◆ What to do ◆
Answer with a single number: the count of lines below that hold "tarn".

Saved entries
/-! A port enters TRAINING. -/

@[simp] theorem enterTraining_pending {p : Nat} : (s.enterTraining p).pending = s.pending := modPort_pending
@[simp] theorem enterTraining_out {p : Nat} : (s.enterTraining p).out = s.out := modPort_out
@[simp] theorem enterTraining_fresh {p : Nat} : (s.enterTraining p).fresh = s.fresh := modPort_fresh
@[simp] theorem enterTraining_strikes {p : Nat} : (s.enterTraining p).strikes = s.strikes := modPort_strikes
@[simp] theorem enterTraining_boot {p : Nat} : (s.enterTraining p).boot = s.boot := modPort_boot
@[simp] theorem enterTraining_irq {p : Nat} : (s.enterTraining p).irq = s.irq := modPort_irq
@[simp] theorem enterTraining_mbx {p : Nat} : (s.enterTraining p).mbx = s.mbx := modPort_mbx
@[simp] theorem enterTraining_cores {p : Nat} : (s.enterTraining p).cores = s.cores := modPort_cores
@[simp] theorem enterTraining_hbm {p : Nat} : (s.enterTraining p).hbm = s.hbm := modPort_hbm
@[simp] theorem enterTraining_regions {p : Nat} : (s.enterTraining p).regions = s.regions := modPort_regions
@[simp] theorem enterTraining_stage {p : Nat} : (s.enterTraining p).stage = s.stage := modPort_stage
@[simp] theorem enterTraining_opt {p : Nat} : (s.enterTraining p).opt = s.opt := modPort_opt
@[simp] theorem enterTraining_updateCmds {p : Nat} : (s.enterTraining p).updateCmds = s.updateCmds := modPort_updateCmds
@[simp] theorem enterTraining_tarn {p : Nat} : (s.enterTraining p).tarn = s.tarn := modPort_tarn
@[simp] theorem enterTraining_groups {p : Nat} : (s.enterTraining p).groups = s.groups := modPort_groups
@[simp] theorem enterTraining_buckets {p : Nat} : (s.enterTraining p).buckets = s.buckets := modPort_buckets
@[simp] theorem enterTraining_ovt {p : Nat} : (s.enterTraining p).ovt = s.ovt := modPort_ovt
@[simp] theorem enterTraining_net {p : Nat} : (s.enterTraining p).net = s.net := modPort_net
@[simp] theorem enterTraining_clock {p : Nat} : (s.enterTraining p).clock = s.clock := modPort_clock
@[simp] theorem enterTraining_edges {p : Nat} : (s.enterTraining p).edges = s.edges := modPort_edges
@[simp] theorem enterTraining_host {p : Nat} : (s.enterTraining p).host = s.host := modPort_host
@[simp] theorem enterTraining_eth {p : Nat} : (s.enterTraining p).eth = s.eth := modPort_eth
@[simp] theorem enterTraining_err {p : Nat} : (s.enterTraining p).err = s.err := modPort_err
@[simp] theorem enterTraining_sec {p : Nat} : (s.enterTraining p).sec = s.sec := modPort_sec
@[simp] theorem enterTraining_power {p : Nat} : (s.enterTraining p).power = s.power := modPort_power
@[simp] theorem enterTraining_telem {p : Nat} : (s.enterTraining p).telem = s.telem := modPort_telem

/-! A credit goes out. -/

@[simp] theorem sendCredit_pending {q i : Nat} {g : BitVec 16} : (s.sendCredit q i g).pending = s.pending := by unfold State.sendCredit; simp only []; (repeat' split) <;> simp
@[simp] theorem sendCredit_fresh {q i : Nat} {g : BitVec 16} : (s.sendCredit q i g).fresh = s.fresh := by unfold State.sendCredit; simp only []; (repeat' split) <;> simp
@[simp] theorem sendCredit_strikes {q i : Nat} {g : BitVec 16} : (s.sendCredit q i g).strikes = s.strikes := by unfold State.sendCredit; simp only []; (repeat' split) <;> simp
@[simp] theorem sendCredit_boot {q i : Nat} {g : BitVec 16} : (s.sendCredit q i g).boot = s.boot := by unfold State.sendCredit; simp only []; (repeat' split) <;> simp
@[simp] theorem sendCredit_irq {q i : Nat} {g : BitVec 16} : (s.sendCredit q i g).irq = s.irq := by unfold State.sendCredit; simp only []; (repeat' split) <;> simp
@[simp] theorem sendCredit_mbx {q i : Nat} {g : BitVec 16} : (s.sendCredit q i g).mbx = s.mbx := by unfold State.sendCredit; simp only []; (repeat' split) <;> simp
@[simp] theorem sendCredit_cores {q i : Nat} {g : BitVec 16} : (s.sendCredit q i g).cores = s.cores := by unfold State.sendCredit; simp only []; (repeat' split) <;> simp
@[simp] theorem sendCredit_hbm {q i : Nat} {g : BitVec 16} : (s.sendCredit q i g).hbm = s.hbm := by unfold State.sendCredit; simp only []; (repeat' split) <;> simp
@[simp] theorem sendCredit_regions {q i : Nat} {g : BitVec 16} : (s.sendCredit q i g).regions = s.regions := by unfold State.sendCredit; simp only []; (repeat' split) <;> simp
@[simp] theorem sendCredit_opt {q i : Nat} {g : BitVec 16} : (s.sendCredit q i g).opt = s.opt := by unfold State.sendCredit; simp only []; (repeat' split) <;> simp
@[simp] theorem sendCredit_updateCmds {q i : Nat} {g : BitVec 16} : (s.sendCredit q i g).updateCmds = s.updateCmds := by unfold State.sendCredit; simp only []; (repeat' split) <;> simp
@[simp] theorem sendCredit_tarn {q i : Nat} {g : BitVec 16} : (s.sendCredit q i g).tarn = s.tarn := by unfold State.sendCredit; simp only []; (repeat' split) <;> simp
@[simp] theorem sendCredit_groups {q i : Nat} {g : BitVec 16} : (s.sendCredit q i g).groups = s.groups := by unfold State.sendCredit; simp only []; (repeat' split) <;> simp
@[simp] theorem sendCredit_buckets {q i : Nat} {g : BitVec 16} : (s.sendCredit q i g).buckets = s.buckets := by unfold State.sendCredit; simp only []; (repeat' split) <;> simp
@[simp] theorem sendCredit_ovt {q i : Nat} {g : BitVec 16} : (s.sendCredit q i g).ovt = s.ovt := by unfold State.sendCredit; simp only []; (repeat' split) <;> simp
@[simp] theorem sendCredit_clock {q i : Nat} {g : BitVec 16} : (s.sendCredit q i g).clock = s.clock := by unfold State.sendCredit; simp only []; (repeat' split) <;> simp
@[simp] theorem sendCredit_edges {q i : Nat} {g : BitVec 16} : (s.sendCredit q i g).edges = s.edges := by unfold State.sendCredit; simp only []; (repeat' split) <;> simp
@[simp] theorem sendCredit_host {q i : Nat} {g : BitVec 16} : (s.sendCredit q i g).host = s.host := by unfold State.sendCredit; simp only []; (repeat' split) <;> simp
@[simp] theorem sendCredit_err {q i : Nat} {g : BitVec 16} : (s.sendCredit q i g).err = s.err := by unfold State.sendCredit; simp only []; (repeat' split) <;> simp
@[simp] theorem sendCredit_sec {q i : Nat} {g : BitVec 16} : (s.sendCredit q i g).sec = s.sec := by unfold State.sendCredit; simp only []; (repeat' split) <;> simp
@[simp] theorem sendCredit_power {q i : Nat} {g : BitVec 16} : (s.sendCredit q i g).power = s.power := by unfold State.sendCredit; simp only []; (repeat' split) <;> simp
@[simp] theorem sendCredit_telem {q i : Nat} {g : BitVec 16} : (s.sendCredit q i g).telem = s.telem := by unfold State.sendCredit; simp only []; (repeat' split) <;> simp

/-! Waits for an endpoint end. -/

@[simp] theorem wakeEndpoint_pending {p : Nat → Bool} : (s.wakeEndpoint p).pending = s.pending := by unfold State.wakeEndpoint; exact foldl_keeps (g := State.pending) (fun _ _ => modStarted_pending) _ _
@[simp] theorem wakeEndpoint_out {p : Nat → Bool} : (s.wakeEndpoint p).out = s.out := by unfold State.wakeEndpoint; exact foldl_keeps (g := State.out) (fun _ _ => modStarted_out) _ _
@[simp] theorem wakeEndpoint_fresh {p : Nat → Bool} : (s.wakeEndpoint p).fresh = s.fresh := by unfold State.wakeEndpoint; exact foldl_keeps (g := State.fresh) (fun _ _ => modStarted_fresh) _ _
@[simp] theorem wakeEndpoint_strikes {p : Nat → Bool} : (s.wakeEndpoint p).strikes = s.strikes := by unfold State.wakeEndpoint; exact foldl_keeps (g := State.strikes) (fun _ _ => modStarted_strikes) _ _
@[simp] theorem wakeEndpoint_boot {p : Nat → Bool} : (s.wakeEndpoint p).boot = s.boot := by unfold State.wakeEndpoint; exact foldl_keeps (g := State.boot) (fun _ _ => modStarted_boot) _ _
@[simp] theorem wakeEndpoint_irq {p : Nat → Bool} : (s.wakeEndpoint p).irq = s.irq := by unfold State.wakeEndpoint; exact foldl_keeps (g := State.irq) (fun _ _ => modStarted_irq) _ _
@[simp] theorem wakeEndpoint_mbx {p : Nat → Bool} : (s.wakeEndpoint p).mbx = s.mbx := by unfold State.wakeEndpoint; exact foldl_keeps (g := State.mbx) (fun _ _ => modStarted_mbx) _ _
@[simp] theorem wakeEndpoint_hbm {p : Nat → Bool} : (s.wakeEndpoint p).hbm = s.hbm := by unfold State.wakeEndpoint; exact foldl_keeps (g := State.hbm) (fun _ _ => modStarted_hbm) _ _
@[simp] theorem wakeEndpoint_regions {p : Nat → Bool} : (s.wakeEndpoint p).regions = s.regions := by unfold State.wakeEndpoint; exact foldl_keeps (g := State.regions) (fun _ _ => modStarted_regions) _ _
@[simp] theorem wakeEndpoint_stage {p : Nat → Bool} : (s.wakeEndpoint p).stage = s.stage := by unfold State.wakeEndpoint; exact foldl_keeps (g := State.stage) (fun _ _ => modStarted_stage) _ _
@[simp] theorem wakeEndpoint_opt {p : Nat → Bool} : (s.wakeEndpoint p).opt = s.opt := by unfold State.wakeEndpoint; exact foldl_keeps (g := State.opt) (fun _ _ => modStarted_opt) _ _
@[simp] theorem wakeEndpoint_updateCmds {p : Nat → Bool} : (s.wakeEndpoint p).updateCmds = s.updateCmds := by unfold State.wakeEndpoint; exact foldl_keeps (g := State.updateCmds) (fun _ _ => modStarted_updateCmds) _ _
@[simp] theorem wakeEndpoint_tarn {p : Nat → Bool} : (s.wakeEndpoint p).tarn = s.tarn := by unfold State.wakeEndpoint; exact foldl_keeps (g := State.tarn) (fun _ _ => modStarted_tarn) _ _
@[simp] theorem wakeEndpoint_groups {p : Nat → Bool} : (s.wakeEndpoint p).groups = s.groups := by unfold State.wakeEndpoint; exact foldl_keeps (g := State.groups) (fun _ _ => modStarted_groups) _ _
@[simp] theorem wakeEndpoint_buckets {p : Nat → Bool} : (s.wakeEndpoint p).buckets = s.buckets := by unfold State.wakeEndpoint; exact foldl_keeps (g := State.buckets) (fun _ _ => modStarted_buckets) _ _
@[simp] theorem wakeEndpoint_ovt {p : Nat → Bool} : (s.wakeEndpoint p).ovt = s.ovt := by unfold State.wakeEndpoint; exact foldl_keeps (g := State.ovt) (fun _ _ => modStarted_ovt) _ _
@[simp] theorem wakeEndpoint_fabric {p : Nat → Bool} : (s.wakeEndpoint p).fabric = s.fabric := by unfold State.wakeEndpoint; exact foldl_keeps (g := State.fabric) (fun _ _ => modStarted_fabric) _ _
@[simp] theorem wakeEndpoint_net {p : Nat → Bool} : (s.wakeEndpoint p).net = s.net := by unfold State.wakeEndpoint; exact foldl_keeps (g := State.net) (fun _ _ => modStarted_net) _ _
@[simp] theorem wakeEndpoint_clock {p : Nat → Bool} : (s.wakeEndpoint p).clock = s.clock := by unfold State.wakeEndpoint; exact foldl_keeps (g := State.clock) (fun _ _ => modStarted_clock) _ _
@[simp] theorem wakeEndpoint_edges {p : Nat → Bool} : (s.wakeEndpoint p).edges = s.edges := by unfold State.wakeEndpoint; exact foldl_keeps (g := State.edges) (fun _ _ => modStarted_edges) _ _
@[simp] theorem wakeEndpoint_host {p : Nat → Bool} : (s.wakeEndpoint p).host = s.host := by unfold State.wakeEndpoint; exact foldl_keeps (g := State.host) (fun _ _ => modStarted_host) _ _
@[simp] theorem wakeEndpoint_eth {p : Nat → Bool} : (s.wakeEndpoint p).eth = s.eth := by unfold State.wakeEndpoint; exact foldl_keeps (g := State.eth) (fun _ _ => modStarted_eth) _ _
@[simp] theorem wakeEndpoint_err {p : Nat → Bool} : (s.wakeEndpoint p).err = s.err := by unfold State.wakeEndpoint; exact foldl_keeps (g := State.err) (fun _ _ => modStarted_err) _ _
@[simp] theorem wakeEndpoint_sec {p : Nat → Bool} : (s.wakeEndpoint p).sec = s.sec := by unfold State.wakeEndpoint; exact foldl_keeps (g := State.sec) (fun _ _ => modStarted_sec) _ _
@[simp] theorem wakeEndpoint_power {p : Nat → Bool} : (s.wakeEndpoint p).power = s.power := by unfold State.wakeEndpoint; exact foldl_keeps (g := State.power) (fun _ _ => modStarted_power) _ _
@[simp] theorem wakeEndpoint_telem {p : Nat → Bool} : (s.wakeEndpoint p).telem = s.telem := by unfold State.wakeEndpoint; exact foldl_keeps (g := State.telem) (fun _ _ => modStarted_telem) _ _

◆ Answer below ◆
3